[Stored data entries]
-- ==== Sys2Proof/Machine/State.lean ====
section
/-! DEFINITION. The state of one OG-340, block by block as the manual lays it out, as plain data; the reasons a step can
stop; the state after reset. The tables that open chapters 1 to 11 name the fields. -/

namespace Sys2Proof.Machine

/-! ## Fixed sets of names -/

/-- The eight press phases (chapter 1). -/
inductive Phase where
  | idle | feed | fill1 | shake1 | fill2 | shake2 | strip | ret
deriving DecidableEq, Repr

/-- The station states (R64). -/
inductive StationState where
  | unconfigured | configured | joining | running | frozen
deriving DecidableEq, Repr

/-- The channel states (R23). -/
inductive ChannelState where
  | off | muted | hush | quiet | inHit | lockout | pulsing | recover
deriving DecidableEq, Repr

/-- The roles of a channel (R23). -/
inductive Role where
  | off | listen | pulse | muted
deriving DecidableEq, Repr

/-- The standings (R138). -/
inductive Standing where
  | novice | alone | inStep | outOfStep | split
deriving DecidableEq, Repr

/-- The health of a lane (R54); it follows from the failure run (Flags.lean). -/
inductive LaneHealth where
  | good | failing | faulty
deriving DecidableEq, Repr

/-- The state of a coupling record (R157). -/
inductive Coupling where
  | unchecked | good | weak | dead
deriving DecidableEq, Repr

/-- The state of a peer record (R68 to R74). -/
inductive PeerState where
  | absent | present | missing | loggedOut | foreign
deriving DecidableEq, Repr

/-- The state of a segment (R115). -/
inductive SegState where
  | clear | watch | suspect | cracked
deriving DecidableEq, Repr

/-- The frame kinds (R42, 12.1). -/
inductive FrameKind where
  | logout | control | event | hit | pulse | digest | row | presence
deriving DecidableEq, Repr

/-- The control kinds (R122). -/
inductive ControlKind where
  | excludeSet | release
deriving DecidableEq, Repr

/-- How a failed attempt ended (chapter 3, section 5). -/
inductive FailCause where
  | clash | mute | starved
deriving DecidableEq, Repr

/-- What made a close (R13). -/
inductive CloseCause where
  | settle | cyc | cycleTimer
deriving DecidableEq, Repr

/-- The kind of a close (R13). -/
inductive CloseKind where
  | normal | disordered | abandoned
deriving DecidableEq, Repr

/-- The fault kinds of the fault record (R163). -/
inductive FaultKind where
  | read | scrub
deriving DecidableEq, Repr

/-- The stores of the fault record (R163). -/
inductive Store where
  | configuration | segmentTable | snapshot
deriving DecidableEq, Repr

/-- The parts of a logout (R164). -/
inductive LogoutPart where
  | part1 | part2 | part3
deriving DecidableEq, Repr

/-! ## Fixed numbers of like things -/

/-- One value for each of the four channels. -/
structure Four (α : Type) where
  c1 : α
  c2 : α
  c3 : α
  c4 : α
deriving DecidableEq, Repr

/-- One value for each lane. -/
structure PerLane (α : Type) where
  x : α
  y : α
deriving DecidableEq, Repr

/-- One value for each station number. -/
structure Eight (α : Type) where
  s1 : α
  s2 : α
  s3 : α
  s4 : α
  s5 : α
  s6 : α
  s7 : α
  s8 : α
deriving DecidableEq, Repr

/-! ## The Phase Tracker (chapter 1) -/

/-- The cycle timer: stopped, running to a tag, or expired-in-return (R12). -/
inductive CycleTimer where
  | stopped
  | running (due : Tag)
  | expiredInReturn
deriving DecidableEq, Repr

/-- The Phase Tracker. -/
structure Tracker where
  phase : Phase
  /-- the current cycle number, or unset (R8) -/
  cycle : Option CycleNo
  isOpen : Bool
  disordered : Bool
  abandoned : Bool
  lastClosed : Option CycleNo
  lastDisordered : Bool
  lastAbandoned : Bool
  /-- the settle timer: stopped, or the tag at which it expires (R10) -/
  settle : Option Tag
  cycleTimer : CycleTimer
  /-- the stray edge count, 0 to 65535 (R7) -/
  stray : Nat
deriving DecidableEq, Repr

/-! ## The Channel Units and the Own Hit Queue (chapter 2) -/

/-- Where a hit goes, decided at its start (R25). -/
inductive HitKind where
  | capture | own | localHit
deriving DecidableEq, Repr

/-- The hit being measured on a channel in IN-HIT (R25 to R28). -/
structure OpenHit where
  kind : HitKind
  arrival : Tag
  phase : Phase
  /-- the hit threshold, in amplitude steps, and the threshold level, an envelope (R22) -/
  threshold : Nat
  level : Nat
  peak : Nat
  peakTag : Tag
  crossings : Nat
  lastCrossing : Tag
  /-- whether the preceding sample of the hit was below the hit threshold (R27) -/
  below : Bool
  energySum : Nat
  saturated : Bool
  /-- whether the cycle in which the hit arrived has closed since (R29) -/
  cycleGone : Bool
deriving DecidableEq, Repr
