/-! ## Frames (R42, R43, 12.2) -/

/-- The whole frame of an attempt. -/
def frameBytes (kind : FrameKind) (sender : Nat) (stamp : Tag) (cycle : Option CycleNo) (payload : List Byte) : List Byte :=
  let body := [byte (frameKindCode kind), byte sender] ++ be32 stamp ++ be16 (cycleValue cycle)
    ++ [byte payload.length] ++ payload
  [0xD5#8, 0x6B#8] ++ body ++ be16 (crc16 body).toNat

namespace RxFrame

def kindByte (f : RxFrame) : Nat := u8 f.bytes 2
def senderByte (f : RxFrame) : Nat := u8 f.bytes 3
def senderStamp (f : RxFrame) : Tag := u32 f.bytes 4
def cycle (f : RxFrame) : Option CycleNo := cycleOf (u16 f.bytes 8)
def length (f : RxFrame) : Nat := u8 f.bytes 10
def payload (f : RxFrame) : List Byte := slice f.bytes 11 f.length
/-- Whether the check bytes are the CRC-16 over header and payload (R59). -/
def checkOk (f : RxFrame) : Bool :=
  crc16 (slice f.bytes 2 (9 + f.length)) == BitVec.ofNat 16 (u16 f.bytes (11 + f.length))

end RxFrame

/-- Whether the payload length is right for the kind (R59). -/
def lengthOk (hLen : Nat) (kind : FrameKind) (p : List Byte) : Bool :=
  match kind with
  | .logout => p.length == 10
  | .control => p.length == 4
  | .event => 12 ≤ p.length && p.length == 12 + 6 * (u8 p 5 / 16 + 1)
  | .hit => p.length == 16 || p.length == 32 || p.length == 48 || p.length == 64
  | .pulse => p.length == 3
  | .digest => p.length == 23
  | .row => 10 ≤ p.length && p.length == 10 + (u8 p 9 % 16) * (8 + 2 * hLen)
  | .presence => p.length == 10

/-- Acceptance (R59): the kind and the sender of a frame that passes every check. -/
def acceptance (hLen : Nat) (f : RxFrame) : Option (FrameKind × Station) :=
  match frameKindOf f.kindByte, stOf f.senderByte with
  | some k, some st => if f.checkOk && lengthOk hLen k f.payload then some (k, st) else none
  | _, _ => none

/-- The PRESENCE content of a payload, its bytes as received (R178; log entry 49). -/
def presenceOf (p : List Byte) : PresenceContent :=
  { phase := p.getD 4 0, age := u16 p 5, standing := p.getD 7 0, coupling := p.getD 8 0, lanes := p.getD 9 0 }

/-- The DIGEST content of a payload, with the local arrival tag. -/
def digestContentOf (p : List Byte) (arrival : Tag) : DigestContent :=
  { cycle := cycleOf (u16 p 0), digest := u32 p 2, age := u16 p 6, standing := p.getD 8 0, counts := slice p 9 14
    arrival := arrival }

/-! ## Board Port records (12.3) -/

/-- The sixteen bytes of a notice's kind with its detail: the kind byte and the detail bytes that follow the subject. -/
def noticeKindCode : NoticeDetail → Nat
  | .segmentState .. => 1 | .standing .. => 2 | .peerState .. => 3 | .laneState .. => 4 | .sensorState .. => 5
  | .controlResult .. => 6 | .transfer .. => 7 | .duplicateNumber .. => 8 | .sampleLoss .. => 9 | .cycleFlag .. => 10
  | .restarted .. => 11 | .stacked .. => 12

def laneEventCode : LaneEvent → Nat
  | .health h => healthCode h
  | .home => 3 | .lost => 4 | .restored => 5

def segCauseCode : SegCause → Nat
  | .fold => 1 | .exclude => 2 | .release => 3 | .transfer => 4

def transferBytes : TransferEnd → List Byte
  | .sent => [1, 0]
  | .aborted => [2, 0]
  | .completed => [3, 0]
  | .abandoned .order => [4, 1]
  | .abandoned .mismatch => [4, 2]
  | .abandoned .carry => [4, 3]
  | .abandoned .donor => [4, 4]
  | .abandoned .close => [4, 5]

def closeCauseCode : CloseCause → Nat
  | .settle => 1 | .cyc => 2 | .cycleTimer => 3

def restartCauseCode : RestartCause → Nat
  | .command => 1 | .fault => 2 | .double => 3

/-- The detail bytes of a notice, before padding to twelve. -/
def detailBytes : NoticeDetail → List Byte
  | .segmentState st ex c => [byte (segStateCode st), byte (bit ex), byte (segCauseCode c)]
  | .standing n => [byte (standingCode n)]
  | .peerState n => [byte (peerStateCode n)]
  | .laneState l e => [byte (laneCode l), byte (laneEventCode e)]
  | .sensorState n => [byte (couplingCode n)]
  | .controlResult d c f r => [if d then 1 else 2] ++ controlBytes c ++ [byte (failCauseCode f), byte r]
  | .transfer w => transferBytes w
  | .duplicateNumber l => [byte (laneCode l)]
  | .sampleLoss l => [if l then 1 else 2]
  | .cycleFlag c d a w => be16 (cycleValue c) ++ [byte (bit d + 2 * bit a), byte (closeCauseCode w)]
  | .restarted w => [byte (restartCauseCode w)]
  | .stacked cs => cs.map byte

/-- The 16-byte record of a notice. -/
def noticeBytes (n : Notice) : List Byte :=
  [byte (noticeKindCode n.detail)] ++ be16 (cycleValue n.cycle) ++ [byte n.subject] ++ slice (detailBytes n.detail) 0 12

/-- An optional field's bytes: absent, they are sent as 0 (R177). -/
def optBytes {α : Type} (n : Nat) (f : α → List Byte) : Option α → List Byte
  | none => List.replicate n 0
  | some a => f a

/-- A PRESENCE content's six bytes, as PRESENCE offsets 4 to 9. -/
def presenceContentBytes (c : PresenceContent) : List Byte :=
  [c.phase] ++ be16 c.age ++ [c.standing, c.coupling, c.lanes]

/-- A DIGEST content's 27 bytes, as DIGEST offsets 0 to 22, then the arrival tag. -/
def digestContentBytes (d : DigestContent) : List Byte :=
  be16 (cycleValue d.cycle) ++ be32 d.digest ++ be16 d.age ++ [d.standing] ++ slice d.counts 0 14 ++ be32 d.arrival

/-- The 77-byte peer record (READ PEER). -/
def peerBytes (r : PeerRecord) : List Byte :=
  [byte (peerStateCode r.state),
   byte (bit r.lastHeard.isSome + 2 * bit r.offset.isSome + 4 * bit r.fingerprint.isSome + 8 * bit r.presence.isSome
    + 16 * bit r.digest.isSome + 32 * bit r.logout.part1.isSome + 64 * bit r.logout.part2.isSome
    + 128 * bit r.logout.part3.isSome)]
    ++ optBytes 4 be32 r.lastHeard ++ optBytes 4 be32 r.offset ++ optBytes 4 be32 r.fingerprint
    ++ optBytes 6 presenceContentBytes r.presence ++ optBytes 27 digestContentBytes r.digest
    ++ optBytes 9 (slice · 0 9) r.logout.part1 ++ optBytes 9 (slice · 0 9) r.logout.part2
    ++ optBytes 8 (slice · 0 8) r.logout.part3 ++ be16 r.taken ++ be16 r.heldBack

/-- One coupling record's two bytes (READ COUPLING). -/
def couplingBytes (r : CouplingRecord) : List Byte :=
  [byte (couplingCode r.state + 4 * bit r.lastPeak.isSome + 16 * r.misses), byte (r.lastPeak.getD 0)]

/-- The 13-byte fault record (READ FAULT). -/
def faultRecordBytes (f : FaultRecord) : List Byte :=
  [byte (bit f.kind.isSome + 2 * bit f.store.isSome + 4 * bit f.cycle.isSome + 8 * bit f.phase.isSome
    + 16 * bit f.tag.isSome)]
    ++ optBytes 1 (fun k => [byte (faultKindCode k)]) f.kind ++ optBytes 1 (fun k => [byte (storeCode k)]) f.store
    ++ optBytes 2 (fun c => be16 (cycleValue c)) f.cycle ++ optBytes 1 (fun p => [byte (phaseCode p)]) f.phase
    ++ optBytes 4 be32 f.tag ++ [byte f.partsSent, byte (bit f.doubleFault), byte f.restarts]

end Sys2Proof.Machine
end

---

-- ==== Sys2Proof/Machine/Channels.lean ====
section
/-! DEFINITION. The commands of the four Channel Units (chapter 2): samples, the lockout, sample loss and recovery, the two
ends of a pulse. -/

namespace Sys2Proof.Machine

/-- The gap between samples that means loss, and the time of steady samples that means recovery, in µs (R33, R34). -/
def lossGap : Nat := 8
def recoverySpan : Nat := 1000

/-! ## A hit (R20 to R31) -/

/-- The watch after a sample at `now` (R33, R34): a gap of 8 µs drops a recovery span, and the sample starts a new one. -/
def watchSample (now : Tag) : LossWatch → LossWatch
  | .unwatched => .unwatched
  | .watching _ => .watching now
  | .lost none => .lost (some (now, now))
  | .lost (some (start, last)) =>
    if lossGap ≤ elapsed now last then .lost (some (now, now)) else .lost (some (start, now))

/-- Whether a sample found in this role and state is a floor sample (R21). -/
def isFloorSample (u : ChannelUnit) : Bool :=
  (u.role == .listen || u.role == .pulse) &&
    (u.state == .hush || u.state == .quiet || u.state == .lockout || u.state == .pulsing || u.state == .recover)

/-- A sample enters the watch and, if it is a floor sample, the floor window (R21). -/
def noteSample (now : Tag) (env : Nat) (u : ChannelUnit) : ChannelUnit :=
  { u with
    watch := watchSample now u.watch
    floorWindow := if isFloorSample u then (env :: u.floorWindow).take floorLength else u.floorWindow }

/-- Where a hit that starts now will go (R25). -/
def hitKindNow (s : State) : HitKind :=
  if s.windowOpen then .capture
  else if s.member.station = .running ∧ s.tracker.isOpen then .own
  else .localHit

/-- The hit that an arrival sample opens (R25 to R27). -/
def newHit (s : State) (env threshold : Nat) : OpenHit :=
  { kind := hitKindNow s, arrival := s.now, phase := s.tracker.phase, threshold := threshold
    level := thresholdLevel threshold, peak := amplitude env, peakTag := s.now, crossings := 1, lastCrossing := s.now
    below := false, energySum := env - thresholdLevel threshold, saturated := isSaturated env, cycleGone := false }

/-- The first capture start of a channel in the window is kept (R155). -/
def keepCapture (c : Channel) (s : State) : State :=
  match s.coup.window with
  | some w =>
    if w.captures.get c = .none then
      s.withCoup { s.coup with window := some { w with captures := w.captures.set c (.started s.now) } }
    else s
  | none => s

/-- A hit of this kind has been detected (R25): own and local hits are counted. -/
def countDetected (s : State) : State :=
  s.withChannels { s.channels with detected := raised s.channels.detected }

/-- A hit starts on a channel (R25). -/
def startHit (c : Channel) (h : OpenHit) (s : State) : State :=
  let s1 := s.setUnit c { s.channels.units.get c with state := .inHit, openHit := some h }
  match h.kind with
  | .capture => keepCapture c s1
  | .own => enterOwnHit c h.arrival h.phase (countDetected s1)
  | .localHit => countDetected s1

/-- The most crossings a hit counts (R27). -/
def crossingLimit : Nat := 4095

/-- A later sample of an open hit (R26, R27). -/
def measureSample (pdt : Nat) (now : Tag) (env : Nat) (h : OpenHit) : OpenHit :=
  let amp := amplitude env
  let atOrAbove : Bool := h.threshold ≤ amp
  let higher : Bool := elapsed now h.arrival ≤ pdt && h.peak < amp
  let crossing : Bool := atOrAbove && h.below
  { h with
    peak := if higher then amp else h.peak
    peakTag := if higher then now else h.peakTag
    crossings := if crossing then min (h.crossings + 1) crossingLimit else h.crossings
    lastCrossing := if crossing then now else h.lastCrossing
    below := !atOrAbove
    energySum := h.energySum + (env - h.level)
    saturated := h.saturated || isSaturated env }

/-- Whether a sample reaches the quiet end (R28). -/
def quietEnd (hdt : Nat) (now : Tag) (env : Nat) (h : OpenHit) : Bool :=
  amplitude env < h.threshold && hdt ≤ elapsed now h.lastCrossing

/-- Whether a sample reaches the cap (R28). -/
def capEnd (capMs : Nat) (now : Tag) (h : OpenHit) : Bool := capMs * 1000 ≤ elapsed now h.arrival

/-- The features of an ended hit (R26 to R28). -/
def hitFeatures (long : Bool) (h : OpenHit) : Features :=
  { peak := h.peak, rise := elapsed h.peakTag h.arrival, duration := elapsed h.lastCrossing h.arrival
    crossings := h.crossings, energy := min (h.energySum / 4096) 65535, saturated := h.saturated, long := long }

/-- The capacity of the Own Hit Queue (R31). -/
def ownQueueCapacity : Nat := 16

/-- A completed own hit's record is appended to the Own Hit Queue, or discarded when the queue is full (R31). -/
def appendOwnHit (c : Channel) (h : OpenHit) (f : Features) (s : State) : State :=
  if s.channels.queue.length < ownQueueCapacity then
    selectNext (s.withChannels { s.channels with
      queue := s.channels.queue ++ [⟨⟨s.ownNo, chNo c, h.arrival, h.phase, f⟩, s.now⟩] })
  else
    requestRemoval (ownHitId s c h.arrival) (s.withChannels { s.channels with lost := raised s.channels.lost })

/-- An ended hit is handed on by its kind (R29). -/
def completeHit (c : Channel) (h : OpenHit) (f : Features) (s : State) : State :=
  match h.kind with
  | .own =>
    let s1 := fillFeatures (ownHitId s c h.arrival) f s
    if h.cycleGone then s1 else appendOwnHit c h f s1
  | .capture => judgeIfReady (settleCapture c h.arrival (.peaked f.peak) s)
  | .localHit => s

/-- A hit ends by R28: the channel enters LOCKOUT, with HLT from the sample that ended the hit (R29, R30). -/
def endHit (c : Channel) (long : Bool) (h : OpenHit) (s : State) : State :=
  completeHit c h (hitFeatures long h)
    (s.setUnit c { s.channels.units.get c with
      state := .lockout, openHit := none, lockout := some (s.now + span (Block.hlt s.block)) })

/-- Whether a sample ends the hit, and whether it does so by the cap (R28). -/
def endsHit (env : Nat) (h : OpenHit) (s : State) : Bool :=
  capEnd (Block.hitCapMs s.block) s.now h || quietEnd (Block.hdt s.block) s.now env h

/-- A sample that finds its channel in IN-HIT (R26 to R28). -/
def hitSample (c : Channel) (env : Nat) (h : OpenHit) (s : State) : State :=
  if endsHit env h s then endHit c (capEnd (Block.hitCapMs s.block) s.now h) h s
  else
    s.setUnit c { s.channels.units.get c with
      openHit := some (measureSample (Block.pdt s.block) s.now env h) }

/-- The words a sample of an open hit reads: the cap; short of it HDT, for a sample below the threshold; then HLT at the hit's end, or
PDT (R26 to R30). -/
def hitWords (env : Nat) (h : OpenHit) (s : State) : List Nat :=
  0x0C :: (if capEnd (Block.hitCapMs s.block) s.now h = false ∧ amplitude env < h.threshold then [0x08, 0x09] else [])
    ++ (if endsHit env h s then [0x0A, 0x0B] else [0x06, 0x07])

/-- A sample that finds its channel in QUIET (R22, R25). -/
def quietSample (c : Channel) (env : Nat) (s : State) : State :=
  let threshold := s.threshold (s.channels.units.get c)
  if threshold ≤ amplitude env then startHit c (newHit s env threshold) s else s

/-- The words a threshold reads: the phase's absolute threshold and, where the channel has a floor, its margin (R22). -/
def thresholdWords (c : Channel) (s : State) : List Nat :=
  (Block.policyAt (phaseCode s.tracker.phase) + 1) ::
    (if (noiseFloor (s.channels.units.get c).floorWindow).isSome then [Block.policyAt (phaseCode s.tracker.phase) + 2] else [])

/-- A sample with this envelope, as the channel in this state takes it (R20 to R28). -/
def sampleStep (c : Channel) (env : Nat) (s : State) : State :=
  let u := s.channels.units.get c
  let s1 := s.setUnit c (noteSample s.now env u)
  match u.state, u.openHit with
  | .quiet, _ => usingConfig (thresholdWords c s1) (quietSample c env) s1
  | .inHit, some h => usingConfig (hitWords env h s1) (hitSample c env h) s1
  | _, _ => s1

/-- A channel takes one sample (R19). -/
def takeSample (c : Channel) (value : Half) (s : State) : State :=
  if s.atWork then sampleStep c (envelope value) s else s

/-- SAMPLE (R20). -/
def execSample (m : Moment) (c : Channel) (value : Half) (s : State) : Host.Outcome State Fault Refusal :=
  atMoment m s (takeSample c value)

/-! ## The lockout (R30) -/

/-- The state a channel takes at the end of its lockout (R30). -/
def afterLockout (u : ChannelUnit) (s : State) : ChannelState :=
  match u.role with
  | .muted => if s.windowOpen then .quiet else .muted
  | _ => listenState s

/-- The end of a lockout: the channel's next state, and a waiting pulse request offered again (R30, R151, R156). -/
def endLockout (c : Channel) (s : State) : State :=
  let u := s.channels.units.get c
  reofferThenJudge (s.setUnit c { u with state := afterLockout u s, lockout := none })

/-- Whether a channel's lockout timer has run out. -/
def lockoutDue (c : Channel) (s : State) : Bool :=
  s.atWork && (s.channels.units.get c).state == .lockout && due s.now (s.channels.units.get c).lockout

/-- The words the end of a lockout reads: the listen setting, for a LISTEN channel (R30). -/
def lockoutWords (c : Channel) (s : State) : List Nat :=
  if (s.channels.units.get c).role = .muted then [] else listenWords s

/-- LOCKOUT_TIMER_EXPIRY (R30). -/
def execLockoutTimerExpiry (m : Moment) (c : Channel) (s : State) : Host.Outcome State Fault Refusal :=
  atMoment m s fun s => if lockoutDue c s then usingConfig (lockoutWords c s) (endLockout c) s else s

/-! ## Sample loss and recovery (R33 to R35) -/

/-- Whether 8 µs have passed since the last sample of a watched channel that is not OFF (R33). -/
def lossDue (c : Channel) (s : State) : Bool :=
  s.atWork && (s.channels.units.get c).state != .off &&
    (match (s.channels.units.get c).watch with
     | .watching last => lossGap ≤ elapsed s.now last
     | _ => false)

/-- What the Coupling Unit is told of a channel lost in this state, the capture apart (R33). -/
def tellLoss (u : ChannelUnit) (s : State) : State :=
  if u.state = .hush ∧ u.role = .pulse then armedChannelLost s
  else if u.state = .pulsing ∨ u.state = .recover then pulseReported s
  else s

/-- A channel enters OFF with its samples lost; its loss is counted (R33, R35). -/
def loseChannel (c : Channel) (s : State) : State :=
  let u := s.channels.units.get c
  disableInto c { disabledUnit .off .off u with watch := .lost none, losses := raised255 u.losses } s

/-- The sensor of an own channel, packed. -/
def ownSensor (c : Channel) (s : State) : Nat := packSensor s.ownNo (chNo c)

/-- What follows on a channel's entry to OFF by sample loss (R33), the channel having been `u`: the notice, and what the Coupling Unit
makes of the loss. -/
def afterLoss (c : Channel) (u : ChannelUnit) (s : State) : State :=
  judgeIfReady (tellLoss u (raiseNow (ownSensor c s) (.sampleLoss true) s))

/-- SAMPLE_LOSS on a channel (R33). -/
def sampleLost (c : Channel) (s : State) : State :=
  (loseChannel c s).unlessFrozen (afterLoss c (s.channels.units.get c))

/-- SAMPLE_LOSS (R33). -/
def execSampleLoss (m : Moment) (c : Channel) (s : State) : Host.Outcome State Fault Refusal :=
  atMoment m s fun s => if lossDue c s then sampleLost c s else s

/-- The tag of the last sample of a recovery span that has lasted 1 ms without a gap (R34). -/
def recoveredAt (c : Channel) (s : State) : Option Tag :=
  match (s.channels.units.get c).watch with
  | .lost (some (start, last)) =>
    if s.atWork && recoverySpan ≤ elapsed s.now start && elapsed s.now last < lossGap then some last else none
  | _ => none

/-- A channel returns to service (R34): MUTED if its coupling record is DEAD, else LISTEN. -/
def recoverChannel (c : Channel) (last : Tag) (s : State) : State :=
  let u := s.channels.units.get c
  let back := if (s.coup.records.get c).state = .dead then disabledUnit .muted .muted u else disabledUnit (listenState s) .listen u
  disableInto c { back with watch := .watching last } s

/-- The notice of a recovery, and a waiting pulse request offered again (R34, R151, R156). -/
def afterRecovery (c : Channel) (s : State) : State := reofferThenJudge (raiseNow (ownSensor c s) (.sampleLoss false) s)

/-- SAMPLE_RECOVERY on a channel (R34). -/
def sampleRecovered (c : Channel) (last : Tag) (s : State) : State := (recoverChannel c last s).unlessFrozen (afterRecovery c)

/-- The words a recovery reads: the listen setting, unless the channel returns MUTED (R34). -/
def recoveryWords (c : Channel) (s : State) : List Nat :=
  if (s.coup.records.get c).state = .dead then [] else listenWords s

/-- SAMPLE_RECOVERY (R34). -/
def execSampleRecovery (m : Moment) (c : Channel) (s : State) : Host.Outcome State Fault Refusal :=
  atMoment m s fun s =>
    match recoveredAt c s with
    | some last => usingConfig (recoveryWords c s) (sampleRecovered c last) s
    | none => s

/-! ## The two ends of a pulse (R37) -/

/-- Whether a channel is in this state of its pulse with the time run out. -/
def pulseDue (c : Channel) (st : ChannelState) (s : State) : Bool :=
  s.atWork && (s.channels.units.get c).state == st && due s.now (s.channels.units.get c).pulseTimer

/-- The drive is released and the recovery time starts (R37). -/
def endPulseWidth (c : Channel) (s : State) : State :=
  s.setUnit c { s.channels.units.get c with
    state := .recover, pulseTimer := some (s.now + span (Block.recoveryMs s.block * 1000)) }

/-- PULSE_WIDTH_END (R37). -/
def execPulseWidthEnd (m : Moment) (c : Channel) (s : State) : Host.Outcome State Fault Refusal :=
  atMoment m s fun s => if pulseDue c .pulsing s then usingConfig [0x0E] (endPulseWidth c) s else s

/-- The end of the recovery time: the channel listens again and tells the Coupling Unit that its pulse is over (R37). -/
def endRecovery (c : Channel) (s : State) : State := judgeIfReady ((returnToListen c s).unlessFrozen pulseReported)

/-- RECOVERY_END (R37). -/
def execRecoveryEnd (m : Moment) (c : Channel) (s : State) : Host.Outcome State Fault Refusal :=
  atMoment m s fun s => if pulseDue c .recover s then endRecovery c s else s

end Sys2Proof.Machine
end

#### What you need to do
Your reply is to repeat, unchanged, the lines above running from the one with "def presenceOf (p" up to and including the one with "h => healthCode h".

#### Solution to the problem
def presenceOf (p : List Byte) : PresenceContent :=
  { phase := p.getD 4 0, age := u16 p 5, standing := p.getD 7 0, coupling := p.getD 8 0, lanes := p.getD 9 0 }

/-- The DIGEST content of a payload, with the local arrival tag. -/
def digestContentOf (p : List Byte) (arrival : Tag) : DigestContent :=
  { cycle := cycleOf (u16 p 0), digest := u32 p 2, age := u16 p 6, standing := p.getD 8 0, counts := slice p 9 14
    arrival := arrival }

/-! ## Board Port records (12.3) -/

/-- The sixteen bytes of a notice's kind with its detail: the kind byte and the detail bytes that follow the subject. -/
def noticeKindCode : NoticeDetail → Nat
  | .segmentState .. => 1 | .standing .. => 2 | .peerState .. => 3 | .laneState .. => 4 | .sensorState .. => 5
  | .controlResult .. => 6 | .transfer .. => 7 | .duplicateNumber .. => 8 | .sampleLoss .. => 9 | .cycleFlag .. => 10
  | .restarted .. => 11 | .stacked .. => 12

def laneEventCode : LaneEvent → Nat
  | .health h => healthCode h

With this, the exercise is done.